## [Problem statement]
Reproduce, from the line containing "96).map (fun n =>" to the last line of the material, every line exactly.

-.-.-

-- ==== Sys2Proof/Machine/Image.lean ====
section
/-!
DEFINITION. The save image of a context on a core (R352, R354): what is written to the save area when the context goes
to SAVED, and what is read back from it. Where R352 names what a part holds and not its places, the model lays it out; bytes
that stand for nothing are free. Log entry 37.
-/
namespace Sys2Proof.Machine
open Sys2Proof

/-- Where the image of a core lies: the k-th core of the partition, in ascending number (R352). -/
def State.imageAt (s : State) (p c core : Nat) : Nat :=
  (s.context p c).savearea.toNat + 2 ^ 21 * ((s.coresOf p).findIdx (· == core))

/-- The lane base of a workgroup's footprint. -/
def Workgroup.laneBase (w : Workgroup) : Nat := w.groups.foldl (fun n g => min n g.lanebase) 64
/-- A workgroup's entry in the workgroup table and the pattern tables: eight places a slot, as for group records. -/
def Workgroup.tableIndex (w : Workgroup) : Nat := 8 * w.slot + w.laneBase / 8
/-- The group record of a group (R352). -/
def groupRecord (w : Workgroup) (g : Group) : Nat := 0x151000 + 2048 * (8 * w.slot + g.lanebase / 8)
/-- The registers of thread i of a group (R352). -/
def laneRegs (w : Workgroup) (g : Group) (i : Nat) : Nat := 24576 * w.slot + 384 * (g.lanebase + i)

/-- What a group's first thread sees, for reading system registers. -/
def groupEnv (s : State) (w : Workgroup) (gi : Nat) (g : Group) (ti : Nat) : Option LaneEnv :=
  (g.threads[ti]?).map (fun t =>
    { s := s, wg := w, gi := gi, g := g, ti := ti, t := t, issued := [], parts := [], pfx := none })

/-- One word of the system-register space as a thread reads it (R41, R42): index i, the high words of the 64-bit
registers at the odd index. -/
def sysWord (s : State) (e : LaneEnv) (i : Nat) : Nat :=
  let t := { s with issue := { s.issue with pc := e.t.pc } }
  if i = 0x35 ∨ i = 0x3B then sysRead t e (i - 1) / 2 ^ 32 else sysRead t e i % 2 ^ 32

/-- The bytes of a list of words. -/
def bytesOfWords (ws : List Nat) : List Byte := ws.flatMap (fun w => bytesOf w 4)

/-- The workgroups of a context on a core. -/
def State.wgsOn (s : State) (p c core : Nat) : List Workgroup :=
  s.wgs.filter (fun w => w.part == p && w.ctx == c && w.core == core)

/-! ### Thread records (R266, R352) -/

/-- A park kind's code. -/
def ParkKind.code (k : ParkKind) : Nat :=
  match k with
  | .wait _ _ => 1 | .phase _ _ _ => 2 | .chunk _ _ _ => 3 | .fullEmpty _ _ => 4 | .quire _ => 5 | .sleep _ _ => 6 | .proofw _ => 7
  | .port _ _ => 8 | .inFlight _ => 9 | .handler => 10 | .fault _ => 11 | .delivery _ _ _ _ => 12 | .met _ _ _ => 13

/-- A park's datum, of 128 bits; of a delivery's address the low 56, since sys.trapaddr holds it. -/
def ParkKind.datum (k : ParkKind) : Nat :=
  match k with
  | .wait u d => u.toNat + 2 ^ 32 * natOfBool d
  | .phase o p h => o + 2 ^ 32 * natOfBool h + 2 ^ 33 * natOfBool p
  | .chunk o m h => o + 2 ^ 31 * natOfBool h + 2 ^ 32 * m
  | .fullEmpty a b => a + 2 ^ 32 * b
  | .quire q => q
  | .sleep d h => d % 2 ^ 64 + 2 ^ 64 * natOfBool h
  | .proofw j => j
  | .port st n => n + 2 ^ 32 * natOfBool st
  | .inFlight o => o
  | .handler => 0
  | .fault n => n
  | .delivery v c i a => v.toNat + 2 ^ 32 * (i % 2 ^ 32) + 2 ^ 64 * (a % 2 ^ 56) + 2 ^ 120 * c
  | .met p h q => natOfBool p + 2 * natOfBool h + 4 * (match q with | some n => n + 1 | none => 0)

/-- A park from its code and datum. -/
def parkOf (code d : Nat) : ParkKind :=
  let lo := d % 2 ^ 32
  let hi := d / 2 ^ 32
  match code with
  | 1 => .wait (BitVec.ofNat 32 lo) (hi.testBit 0)
  | 2 => .phase lo (hi.testBit 1) (hi.testBit 0)
  | 3 => .chunk (lo % 2 ^ 31) (hi % 2 ^ 64) (lo.testBit 31)
  | 4 => .fullEmpty lo hi
  | 5 => .quire d
  | 6 => .sleep (d % 2 ^ 64) (d.testBit 64)
  | 7 => .proofw d
  | 8 => .port (hi.testBit 0) lo
  | 9 => .inFlight d
  | 10 => .handler
  | 11 => .fault d
  | 12 => .delivery (BitVec.ofNat 32 lo) (d / 2 ^ 120 % 256) (hi % 2 ^ 32) (d / 2 ^ 64 % 2 ^ 56)
  | _ => .met (d.testBit 0) (d.testBit 1) (if d / 4 = 0 then none else some (d / 4 - 1))

/-- The words of a thread record: PC, state, depth, the return entries, k bits, unwaited set, stream counter, resume PC and
park datum. -/
def Thread.record (t : Thread) : List Nat :=
  let run := match t.run with | .ready => 0 | .parked k _ => 1 + 16 * k.code | .exited => 2
  let datum := match t.run with | .parked k _ => k.datum | _ => 0
  [t.pc.toNat, run + 2 ^ 8 * natOfBool t.handler + 2 ^ 9 * natOfBool t.stopped + 2 ^ 10 * natOfBool t.offered + 2 ^ 11 * natOfBool (t.pass == some t.pc),
    t.depth]
    ++ (List.range 16).map (fun i => ((t.stack[i]?).getD 0).toNat) ++ [t.k.toNat]
    ++ (List.range 5).map (fun i => (List.range 32).foldl (fun n b => n + 2 ^ b * natOfBool (t.unwaited.contains (32 * i + b))) 0)
    ++ [t.stream % 2 ^ 32, t.stream / 2 ^ 32 % 2 ^ 32, t.resume.toNat]
    ++ (List.range 4).map (fun i => datum / 2 ^ (32 * i) % 2 ^ 32)

/-- A thread as its record has it. -/
def Thread.ofRecord (t : Thread) (word : Nat → Nat) : Thread :=
  let st := word 1
  let depth := word 2 % 128
  let set := match t.run with | .parked _ n => n | _ => 0
  let datum := word 28 + 2 ^ 32 * word 29 + 2 ^ 64 * word 30 + 2 ^ 96 * word 31
  { t with
    pc := BitVec.ofNat 32 (word 0), depth := depth
    stack := (List.range (min depth 16)).map (fun i => BitVec.ofNat 32 (word (3 + i)))
    k := BitVec.ofNat 8 (word 19) &&& 0xFE#8
    unwaited := (List.range 160).filter (fun n => (word (20 + n / 32)).testBit (n % 32))
    stream := word 25 + 2 ^ 32 * word 26, resume := BitVec.ofNat 32 (word 27)
    run := match st % 4 with | 0 => .ready | 1 => .parked (parkOf (st / 16 % 16) datum) set | _ => .exited
    handler := st.testBit 8, stopped := st.testBit 9, offered := st.testBit 10, pass := if st.testBit 11 then some (BitVec.ofNat 32 (word 0)) else none }

/-! ### The parts of an image -/

/-- Bits as bytes. -/
def bytesOfBits (n : Nat) (f : Nat → Bool) : List Byte :=
  (List.range n).map (fun i => BitVec.ofNat 8 ((List.range 8).foldl (fun x b => x + 2 ^ b * natOfBool (f (8 * i + b))) 0))
/-- The numbers of the bits that are set in bytes read from an address, as a map of booleans. -/
def State.bitsAt (s : State) (a n : Nat) : SMap Bool :=
  ((List.range (8 * n)).filter (fun i => (natOfBytes (s.readPhys (a + i / 8) 1 0).1).testBit (i % 8))).map (fun i => (i, true))

/-- The thread record of a thread. -/
def threadRecord (w : Workgroup) (g : Group) (i : Nat) : Nat := 0x131000 + 128 * (64 * w.slot + g.lanebase + i)

/-- A registered object as a barrier slot holds it: 16 bytes. -/
def slotBytes (index a : Nat) (o : Obj) : List Byte :=
  match o with
  | .barrier code errors waiters => bytesOf a 4 ++ bytesOf 1 1 ++ bytesOf index 1 ++ bytesOf waiters.toNat 2 ++ bytesOf code.toNat 4 ++ bytesOf errors 4
  | .chunkMap => bytesOf a 4 ++ bytesOf 2 1 ++ bytesOf index 1 ++ List.replicate 10 0

/-- The objects that the barrier slots hold for a workgroup. -/
def State.slotObjects (s : State) (at_ index : Nat) : List (Nat × Obj) :=
  (List.range 64).filterMap (fun i =>
    let n (o k : Nat) : Nat := natOfBytes (s.readPhys (at_ + 0x12D000 + 16 * i + o) k 0).1
    if n 5 1 ≠ index then none
    else match n 4 1 with
      | 1 => some (n 0 4, .barrier (BitVec.ofNat 32 (n 8 4)) (n 12 4) (BitVec.ofNat 16 (n 6 2)))
      | 2 => some (n 0 4, .chunkMap)
      | _ => none)

/-- The parts of a workgroup. -/
def State.workgroupParts (s : State) (w : Workgroup) : List (Nat × List Byte) :=
  (0x060000 + w.scratchBase, SMap.read w.scratch 0 w.scratchSize 0)
    :: (0x12C000 + w.scratchBase / 128, bytesOfBits (w.scratchSize / 128) (fun i => SMap.get w.full i false))
    :: (0x130000 + 32 * w.tableIndex, bytesOf (natOfBool w.started + 2 * natOfBool w.retired) 4 ++ bytesOf w.handle 4 ++ bytesOf w.wglin 4
          ++ bytesOf w.entry.toNat 4 ++ bytesOf w.consts 8 ++ bytesOf w.scratchBase 4 ++ bytesOf w.scratchSize 4)
    :: (0x191000 + 2048 * w.tableIndex, SMap.read w.patterns 0 2048 0)
    :: w.groups.zipIdx.flatMap (fun g =>
      (groupRecord w g.1,
          bytesOfWords ((List.range 32).map (fun n => (g.1.greg n).toNat)) ++
          bytesOfWords ((List.range 64).map (fun i => match groupEnv s w g.2 g.1 0 with
            | some e => sysWord s e i
            | none => 0)) ++
          SMap.read g.1.shapes 0 1536 0)
        :: g.1.threads.zipIdx.flatMap (fun t =>
          [(laneRegs w g.1 t.2, bytesOfWords ((SMap.read t.1.v 0 96 0).map BitVec.toNat)),
           (threadRecord w g.1 t.2, bytesOfWords t.1.record)]))

/-- The parts of a context's array state on a core. -/
def State.residentParts (s : State) (r : Resident) : List (Nat × List Byte) :=
  r.tiles.zipIdx.flatMap (fun t =>
      [(0x0E0000 + 0xC000 * t.2, (SMap.read t.1.elems 0 4096 0).flatMap (fun x => bytesOf x.toNat 12)),
       (0x12D400 + 8 * t.2, bytesOf (natOfBool t.1.integer) 4 ++ bytesOf t.1.corrected 4),
       (0x12D800 + 512 * t.2, bytesOfBits 512 (fun i => SMap.get t.1.poison i false))])
    ++ r.planes.zipIdx.flatMap (fun b =>
      [(0x110000 + 0x6000 * b.2, SMap.read b.1.bytes 0 0x6000 0), (0x12D420 + 8 * b.2, bytesOf b.1.fmt 4 ++ bytesOf (natOfBool b.1.bad) 4)])
    ++ r.paradigms.zipIdx.flatMap (fun d =>
      [(0x11C000 + 0x4000 * d.2, SMap.read (d.1.getD []) 128 0x4000 0),
       (0x12E000 + 0x100 * d.2, bytesOf (natOfBool d.1.isSome) 1 ++ List.replicate 127 0 ++ SMap.read (d.1.getD []) 0 128 0)])
    ++ r.quires.map (fun q => (0x12E800 + 8 * q.q, bytesOf q.tokens 2 ++ bytesOf (s.occupancy r.part r.ctx r.core q.q) 4))

/-- Work in the engines that goes on while its context is not ACTIVE (R354). -/
def JobKind.goesOn (k : JobKind) : Bool :=
  match k with
  | .stream _ _ _ _ => true
  | .tierpf _ _ _ => true
  | _ => false
/-- Whether a job is in the engine queues of a context on a core that an image holds (R352, R354). -/
def Job.inQueue (j : Job) (p c core : Nat) : Bool := j.part == p && j.ctx == c && j.core == core && j.kind.goesOn
/-- The engine queues of a context on a core: each job's number plus 1, oldest first. -/
def State.queuePart (s : State) (p c core : Nat) : List Byte :=
  ((s.jobs.filter (·.inQueue p c core)).flatMap (fun j => bytesOf (j.id + 1) 8)).take 4096

/-- The parts of an image, as offsets and bytes. -/
def State.imageParts (s : State) (p c core : Nat) : List (Nat × List Byte) :=
  let ws := s.wgsOn p c core
  ws.flatMap s.workgroupParts
    ++ [(0x12D000, ((ws.flatMap (fun w => w.objects.map (fun o => slotBytes w.tableIndex o.1 o.2))).flatMap id).take 1024)]
    ++ [(0x12F000, s.queuePart p c core)] ++ s.residentParts (s.resident p c core)

/-- Bytes of an image that stand for nothing: offset and length (R352). Log entry 37. -/
def imageOpen : List (Nat × Nat) := [(0x12C000, 0x25000)]

/-- The image written to the save area, under version 0 (R352, R359). Log entry 37. -/
def State.saveImage (s : State) (p c core : Nat) : State :=
  let at_ := s.imageAt p c core
  let open_ := imageOpen.map (fun o => (o.1, (List.range o.2).map (fun i =>
    if 0x12D000 ≤ o.1 + i ∧ o.1 + i < 0x130000 then 0 else Config.outsideByte s.draws (o.1 + i))))
  (open_ ++ s.imageParts p c core).foldl (fun s x => s.writePhys (at_ + x.1) x.2 0) s

/-! ### What an image holds, read back -/

/-- The registers that are the workgroup's, the launch's or the context's, with their widths (R42). -/
def keptRegs : List (Nat × Nat) :=
  [(0x02, 4), (0x06, 4), (0x08, 32), (0x09, 32), (0x0A, 32), (0x0B, 32), (0x0C, 4), (0x10, 32), (0x11, 32), (0x12, 32), (0x13, 32),
   (0x14, 32), (0x23, 16), (0x24, 3), (0x25, 1)]
/-- Those that a group's record gives another value (R41, R42). -/
def Group.overrides (s : State) (w : Workgroup) (gi : Nat) (g : Group) (sys : Nat → Nat) : SMap Word :=
  match groupEnv s w gi g 0 with
  | none => []
  | some e => (keptRegs.filter (fun x => sys x.1 % 2 ^ x.2 ≠ sysValue s e x.1)).map
      (fun x => (x.1, BitVec.ofNat 32 (sys x.1 % 2 ^ x.2)))

/-- A group with its record, and its threads with their registers and records, as an image holds them. -/
def Group.fromImage (s : State) (at_ : Nat) (w : Workgroup) (gi : Nat) (g : Group) : Group :=
  let o := at_ + groupRecord w g
  let word (n : Nat) : Nat := natOfBytes (s.readPhys (o + 4 * n) 4 0).1
  let sys (i : Nat) : Nat := word (32 + i)
  { g with
    lanebase := sys 0x00 % 64, width := sys 0x01 % 128, role := sys 0x03 % 4, budget := sys 0x04 % 128, tbase := sys 0x05 % 1024
    g := (List.range 32).foldl (fun m n => if n = 0 then m else SMap.set m n (BitVec.ofNat 32 (word n)) 0) []
    trapvec := BitVec.ofNat 32 (sys 0x30), trapcause := BitVec.ofNat 8 (sys 0x31), trappc := BitVec.ofNat 32 (sys 0x32)
    traplane := BitVec.ofNat 6 (sys 0x33), trapaddr := BitVec.ofNat 64 (sys 0x34 + 2 ^ 32 * sys 0x35)
    trapinfo := BitVec.ofNat 32 (sys 0x36), spill := BitVec.ofNat 32 (bitsOf (sys 0x38) 18 8 * 256)
    seed := BitVec.ofNat 64 (sys 0x3A + 2 ^ 32 * sys 0x3B), sys := Group.overrides s w gi g sys
    shapes := SMap.write [] 0 (s.readPhys (o + 0x180) 1536 0).1 0
    threads := g.threads.zipIdx.map (fun t =>
      let u := t.1.ofRecord (fun n => natOfBytes (s.readPhys (at_ + threadRecord w g t.2 + 4 * n) 4 0).1)
      { u with v := SMap.write [] 0 ((List.range 96).map (fun n =>
          BitVec.ofNat 32 (natOfBytes (s.readPhys (at_ + laneRegs w g t.2 + 4 * n) 4 0).1))) 0 }) }

/-- A workgroup's launch as a handle in its entry names it: the count nearest to the one it had. -/
def Workgroup.ofHandle (w : Workgroup) (h : Nat) : Nat × Nat :=
  if h = w.handle then (w.queue, w.count) else (h / 2 ^ 24 % 256, w.count / 2 ^ 24 * 2 ^ 24 + h % 2 ^ 24)

/-- A workgroup as an image holds it. Log entry 37. -/
def Workgroup.fromImage (s : State) (at_ : Nat) (w : Workgroup) : Workgroup :=
  let entry (o n : Nat) : Nat := natOfBytes (s.readPhys (at_ + 0x130000 + 32 * w.tableIndex + o) n 0).1
  let base := entry 24 4 % 2 ^ 19
  let size := min (entry 28 4) (2 ^ 19 - base)
  let launch := w.ofHandle (entry 4 4)
  { w with
    started := (entry 0 1).testBit 0, retired := (entry 0 1).testBit 1, queue := launch.1, count := launch.2, wglin := entry 8 4
    scratchBase := base, scratchSize := size
    scratch := SMap.write [] 0 (s.readPhys (at_ + 0x060000 + base) size 0).1 0
    full := s.bitsAt (at_ + 0x12C000 + base / 128) (size / 128)
    entry := BitVec.ofNat 32 (entry 12 4), consts := entry 16 8
    objects := s.slotObjects at_ w.tableIndex
    patterns := SMap.write [] 0 (s.readPhys (at_ + 0x191000 + 2048 * w.tableIndex) 2048 0).1 0
    groups := w.groups.zipIdx.map (fun g => Group.fromImage s at_ w g.2 g.1) }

-.-.-

## [Response to this task]
      { u with v := SMap.write [] 0 ((List.range 96).map (fun n =>
          BitVec.ofNat 32 (natOfBytes (s.readPhys (at_ + laneRegs w g t.2 + 4 * n) 4 0).1))) 0 }) }

/-- A workgroup's launch as a handle in its entry names it: the count nearest to the one it had. -/
def Workgroup.ofHandle (w : Workgroup) (h : Nat) : Nat × Nat :=
  if h = w.handle then (w.queue, w.count) else (h / 2 ^ 24 % 256, w.count / 2 ^ 24 * 2 ^ 24 + h % 2 ^ 24)

/-- A workgroup as an image holds it. Log entry 37. -/
def Workgroup.fromImage (s : State) (at_ : Nat) (w : Workgroup) : Workgroup :=
  let entry (o n : Nat) : Nat := natOfBytes (s.readPhys (at_ + 0x130000 + 32 * w.tableIndex + o) n 0).1
  let base := entry 24 4 % 2 ^ 19
  let size := min (entry 28 4) (2 ^ 19 - base)
  let launch := w.ofHandle (entry 4 4)
  { w with
    started := (entry 0 1).testBit 0, retired := (entry 0 1).testBit 1, queue := launch.1, count := launch.2, wglin := entry 8 4
    scratchBase := base, scratchSize := size
    scratch := SMap.write [] 0 (s.readPhys (at_ + 0x060000 + base) size 0).1 0
    full := s.bitsAt (at_ + 0x12C000 + base / 128) (size / 128)
    entry := BitVec.ofNat 32 (entry 12 4), consts := entry 16 8
    objects := s.slotObjects at_ w.tableIndex
    patterns := SMap.write [] 0 (s.readPhys (at_ + 0x191000 + 2048 * w.tableIndex) 2048 0).1 0
    groups := w.groups.zipIdx.map (fun g => Group.fromImage s at_ w g.2 g.1) }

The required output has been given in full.